伏淵 作品

第68章 降溫

    事實證明,寢室裡那些人的年下理論似乎有點道理。才關上門,樓梯口暫時沒人來往,遲越就從身後貼上來了,一手抱著她的腰,問她:“我吃完飯就得走了嗎?”

    “對啊,坐地鐵回去要一個半小時,你明天不是要回去上課了嗎,還是早點走比較好,”溫降說著,輕推了一下他的手臂,提醒,“都是汗,別抱著了,好熱。”

    遲越被她嫌棄,不情不願地鬆開手,嘆氣道:“一個半小時……我怎麼覺得我們在談異地戀?”

    明明在他的預想中,他們來了杭城就應該租個房子住一起,每天晚上都見面才對。

    結果現在才知道國美和她的校區一個南一個北,見個面比登山還難。

    “大學本來就是這樣的嘛……”溫降好笑地看他一眼,拍拍他的肩膀,故意正色道,“學生的第一要務是學習,不要每天就想著談戀愛,懂不懂?”

    “不懂,我就是戀愛腦。
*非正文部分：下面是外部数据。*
-- ==== Sys2Proof/Laws/Pool.lean ====
section
/-! SUPPORT. The frame pool's account (R75): the buffers that are free, that stand in queues and that are with an
attempt whose entry was removed, as a sum over the ports, and what the queue operations do to it. -/

namespace Sys2Proof.Machine

/-! ## The items of a queue -/

@[simp] theorem QueueItem.isFrame_frame (e : Entry) : (QueueItem.frame e).isFrame = true := rfl
@[simp] theorem QueueItem.isFrame_marker : QueueItem.marker.isFrame = false := rfl
@[simp] theorem QueueItem.held_frame (e : Entry) : (QueueItem.frame e).held = e.hold := rfl
@[simp] theorem QueueItem.held_marker : QueueItem.marker.held = false := rfl
@[simp] theorem QueueItem.sending_frame (e : Entry) : (QueueItem.frame e).sending = e.sending := rfl
@[simp] theorem QueueItem.sending_marker : QueueItem.marker.sending = false := rfl
@[simp] theorem QueueItem.evictable_frame (e : Entry) :
    (QueueItem.frame e).evictable = (e.cls != .a && !e.sending) := rfl
@[simp] theorem QueueItem.evictable_marker : QueueItem.marker.evictable = false := rfl

/-! ## Sums over the ports -/

/-- A quantity of the port front ends, summed. -/
def State.portSum (s : State) (g : PortState → Nat) : Nat := (allPorts.map fun p => g s.ports[p]).sum

theorem sum_of_changed {α : Type} {u v : α → Nat} {x : α} :
    ∀ {l : List α}, l.Nodup → x ∈ l → (∀ i, i ≠ x → v i = u i) → (l.map v).sum + u x = (l.map u).sum + v x
  | y :: l, hn, hm, h => by
    obtain ⟨hy, hn⟩ := List.nodup_cons.1 hn
    rcases eq_or_ne y x with rfl | hne
    · have : l.map v = l.map u := List.map_congr_left fun i hi => h i fun e => hy (e ▸ hi)
      simp only [List.map_cons, List.sum_cons, this]
      omega
    · have hm' : x ∈ l := (List.mem_cons.1 hm).resolve_left fun e => hne e.symm
      have ih := sum_of_changed hn hm' h
      simp only [List.map_cons, List.sum_cons, h y hne]
      omega

theorem allPorts_nodup : allPorts.Nodup := by decide

theorem mem_allPorts (p : Port) : p ∈ allPorts := by revert p; decide

/-- One port front end replaced: the sum changes by that port's part. -/
theorem State.modPort_portSum (s : State) (p : Port) (f : PortState → PortState) (g : PortState → Nat) :
    (s.modPort p f).portSum g + g s.ports[p] = s.portSum g + g (f s.ports[p]) := by
  have h := sum_of_changed (u := fun q => g s.ports[q]) (v := fun q => g (s.modPort p f).ports[q]) allPorts_nodup
    (mem_allPorts p) fun q hq => by rw [s.modPort_get_other p f hq]
  have e : (s.modPort p f).ports[p] = f s.ports[p] := by rw [s.modPort_get p f p, if_pos rfl]
  simp only [e] at h
  exact h

/-! ## The buffers a port has in use -/

/-- The buffers of a port's queue, and the one of an attempt whose entry was removed. -/
def PortState.load (ps : PortState) : Nat :=
  frameCount ps.queue + if ps.flight.any (·.source == .removed) then 1 else 0

/-- The buffers the pool accounts for. -/
def State.buffers (s : State) : Nat := s.freeBuffers + s.portSum PortState.load

/-- The pool's law speaks of this sum. -/
theorem State.buffers_eq (s : State) :
    s.buffers = s.freeBuffers + frameCount s.queued + s.removedInFlight := by
  simp only [State.buffers, State.portSum, State.queued, State.removedInFlight, allPorts, PortState.load, frameCount,
    List.map_cons, List.map_nil, List.sum_cons, List.sum_nil, List.flatMap_cons, List.flatMap_nil,
    List.countP_append, List.countP_cons, List.countP_nil]
  omega

/-! ## Entries that join and leave -/

/-- A copy that finds a free buffer takes it into its queue. -/
theorem State.enqueue_buffers (s : State) (p : Port) (f : Frame) (k : WakeClass) (hold : Bool)
    (h : 1 ≤ s.freeBuffers) : (s.enqueue p f k hold).buffers = s.buffers := by
  let e : Entry :=
    { frame := f, cls := k, hold := hold, attempts := 0, sending := false, deadline := s.ports[p].params.holdAge }
  have sum := s.modPort_portSum p (fun ps => { ps with queue := ps.queue ++ [.frame e] }) PortState.load
  have more : ({ s.ports[p] with queue := s.ports[p].queue ++ [.frame e] } : PortState).load =
      s.ports[p].load + 1 := by
    simp [PortState.load, frameCount]
    omega
  have new : (s.enqueue p f k hold).buffers = s.freeBuffers - 1 +
      (s.modPort p fun ps => { ps with queue := ps.queue ++ [.frame e] }).portSum PortState.load := rfl
  rw [new, State.buffers]
  simp only [more] at sum
  omega

theorem frameCount_eraseIdx {q : List QueueItem} {i : Nat} {e : Entry} (h : q[i]? = some (.frame e)) :
    frameCount (q.eraseIdx i) + 1 = frameCount q := by
  induction q generalizing i with
  | nil => simp at h
  | cons x q ih =>
    cases i with
    | zero =>
      simp only [List.getElem?_cons_zero, Option.some.injEq] at h
      simp [h, frameCount, List.countP_cons]
    | succ i =>
      have := ih (i := i) (by simpa using h)
      simp only [frameCount, List.eraseIdx_cons_succ, List.countP_cons] at this ⊢
      omega

/-- An entry that leaves its queue gives its buffer back. -/
theorem State.dropAt_buffers (s : State) (p : Port) (i : Nat) (e : Entry)
    (h : s.ports[p].queue[i]? = some (.frame e)) : (s.dropAt p i).buffers = s.buffers := by
  have sum := s.modPort_portSum p (fun ps => { ps with queue := ps.queue.eraseIdx i }) PortState.load
  have less := frameCount_eraseIdx h
  have new : (s.dropAt p i).buffers = s.freeBuffers + 1 +
      (s.modPort p fun ps => { ps with queue := ps.queue.eraseIdx i }).portSum PortState.load := rfl
  rw [new, State.buffers]
  simp only [PortState.load] at sum
  omega

/-! ## Purges -/

/-- The frames of a queue, split by a filter, and those that leave by whether they are in transmission. -/
theorem frameCount_split (q : List QueueItem) (keep : QueueItem → Bool) :
    frameCount q = frameCount (q.filter keep)
      + ((q.filter fun i => !keep i).countP fun i => i.isFrame && !i.sending)
      + (q.filter fun i => !keep i).countP QueueItem.sending := by
  induction q with
  | nil => rfl
  | cons x q ih =>
    simp only [frameCount] at ih ⊢
    rcases x with e | _
    · cases hk : keep (.frame e) <;> cases hs : e.sending <;>
        simp [hk, hs, List.countP_cons] at ih ⊢ <;> omega
    · cases hk : keep .marker <;> simp [hk] at ih ⊢ <;> omega

/-- At most one entry of a coherent queue is in transmission. -/
theorem PortState.transmissionCoherent.sending_count {ps : PortState} (h : ps.transmissionCoherent)
    (keep : QueueItem → Bool) : (ps.queue.filter keep).countP QueueItem.sending ≤ 1 := by
  have all : ps.queue.countP QueueItem.sending ≤ 1 := by
    cases hq : ps.queue with
    | nil => simp
    | cons x q =>
      have idle : q.countP QueueItem.sending = 0 := List.countP_eq_zero.2 fun i hi => by
        simpa using h.1 i (by simpa [hq] using hi)
      rw [List.countP_cons, idle]
      split <;> omega
  exact le_trans (List.Sublist.countP_le List.filter_sublist) all

/-- What a purge makes of a port. -/
def PortState.purged (ps : PortState) (keep : QueueItem → Bool) : PortState :=
  { ps with
    queue := ps.queue.filter keep
    flight := if (ps.queue.filter fun i => !keep i).any QueueItem.sending then ps.flight.map Flight.orphan
      else ps.flight }

/-- The entry in transmission of a coherent queue is the one of the attempt in flight. -/
theorem PortState.transmissionCoherent.source {ps : PortState} (h : ps.transmissionCoherent) {i : QueueItem}
    (mem : i ∈ ps.queue) (hi : i.sending = true) : ∃ f, ps.flight = some f ∧ f.source = .entry := by
  have src : ps.flight.any (·.source == .entry) = true := by
    rw [← h.2]
    obtain ⟨tail, -⟩ := h
    cases hq : ps.queue with
    | nil => simp [hq] at mem
    | cons x q =>
      rcases List.mem_cons.1 (hq ▸ mem) with rfl | inTail
      · simpa using hi
      · have idle := tail i (by simpa [hq] using inTail)
        simp [idle] at hi
  cases hf : ps.flight with
  | none => simp [hf] at src
  | some f => exact ⟨f, rfl, by simpa [hf] using src⟩

/-- The load of a purged port: the kept frames, and the buffer of an attempt whose entry was removed. -/
theorem PortState.purged_load {ps : PortState} (h : ps.transmissionCoherent) (keep : QueueItem → Bool) :
    (ps.purged keep).load + ((ps.queue.filter fun i => !keep i).countP fun i => i.isFrame && !i.sending) =
      ps.load := by
  have split := frameCount_split ps.queue keep
  have one := h.sending_count fun i => !keep i
  by_cases any : (ps.queue.filter fun i => !keep i).any QueueItem.sending = true
  · have pos : 0 < (ps.queue.filter fun i => !keep i).countP QueueItem.sending :=
      List.countP_pos_iff.2 (by simpa only [List.any_eq_true] using any)
    obtain ⟨i, mem, hi⟩ := List.any_eq_true.1 any
    obtain ⟨f, hf, src⟩ := h.source (List.mem_filter.1 mem).1 hi
    simp only [PortState.load, PortState.purged, any, if_true, hf, Option.map_some, Option.any_some, Flight.orphan,
      src, beq_self_eq_true, show (TxSource.entry == TxSource.removed) = false from rfl, Bool.false_eq_true, if_false]
    omega
  · have none : (ps.queue.filter fun i => !keep i).countP QueueItem.sending = 0 :=
      Nat.eq_zero_of_not_pos fun pos => any (List.any_eq_true.2 (List.countP_pos_iff.1 pos))
    simp only [PortState.load, PortState.purged, any, Bool.false_eq_true, if_false]
    omega

/-- A purge keeps the pool's account: the idle entries free their buffers, and one in transmission leaves its
buffer with its attempt (R75, R83). -/
theorem State.purge_buffers (s : State) (p : Port) (keep : QueueItem → Bool)
    (h : s.ports[p].transmissionCoherent) : (s.purge p keep).buffers = s.buffers := by
  let f : PortState → PortState := fun ps =>
    { ps with
      queue := ps.queue.filter keep
      flight := if (s.ports[p].queue.filter fun i => !keep i).any QueueItem.sending then ps.flight.map Flight.orphan
        else ps.flight }
  have sum : (s.modPort p f).portSum PortState.load + s.ports[p].load =
      s.portSum PortState.load + (s.ports[p].purged keep).load := s.modPort_portSum p f PortState.load
  have load := PortState.purged_load h keep
  have new : (s.purge p keep).buffers =
      s.freeBuffers + ((s.ports[p].queue.filter fun i => !keep i).countP fun i => i.isFrame && !i.sending) +
        (s.modPort p f).portSum PortState.load := rfl
  rw [new, State.buffers]
  omega

end Sys2Proof.Machine
end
”遲越直起身,並排攬住她的肩膀,厚著臉皮回答。

    溫降被逗笑,彎起眼睛問他:“遲越,是因為你比我小一歲嗎,所以才這麼粘人?”

    遲越沒料到她還攻擊起自己的年紀來了,不可置信地看她一眼,惡狠狠地在她臉上掐了一把,問:“什麼大一歲小一歲,最開始都是誰照顧你這個愛哭鬼的,嗯?怎麼這麼沒良心?”

    他的手指修長,溫降整張臉都被他制在掌心,說不出話,只能笑著伸手推他。

    遲越便變本加厲,威脅:“叫哥哥,聽見沒有?”

    溫降飛快搖搖頭,不肯就範。

    “不叫?”遲越看她還挺有脾氣,盯著她看了幾秒,不懷好意地低哼一聲,捏了一下她的耳垂,“行,以後有你叫的時候。”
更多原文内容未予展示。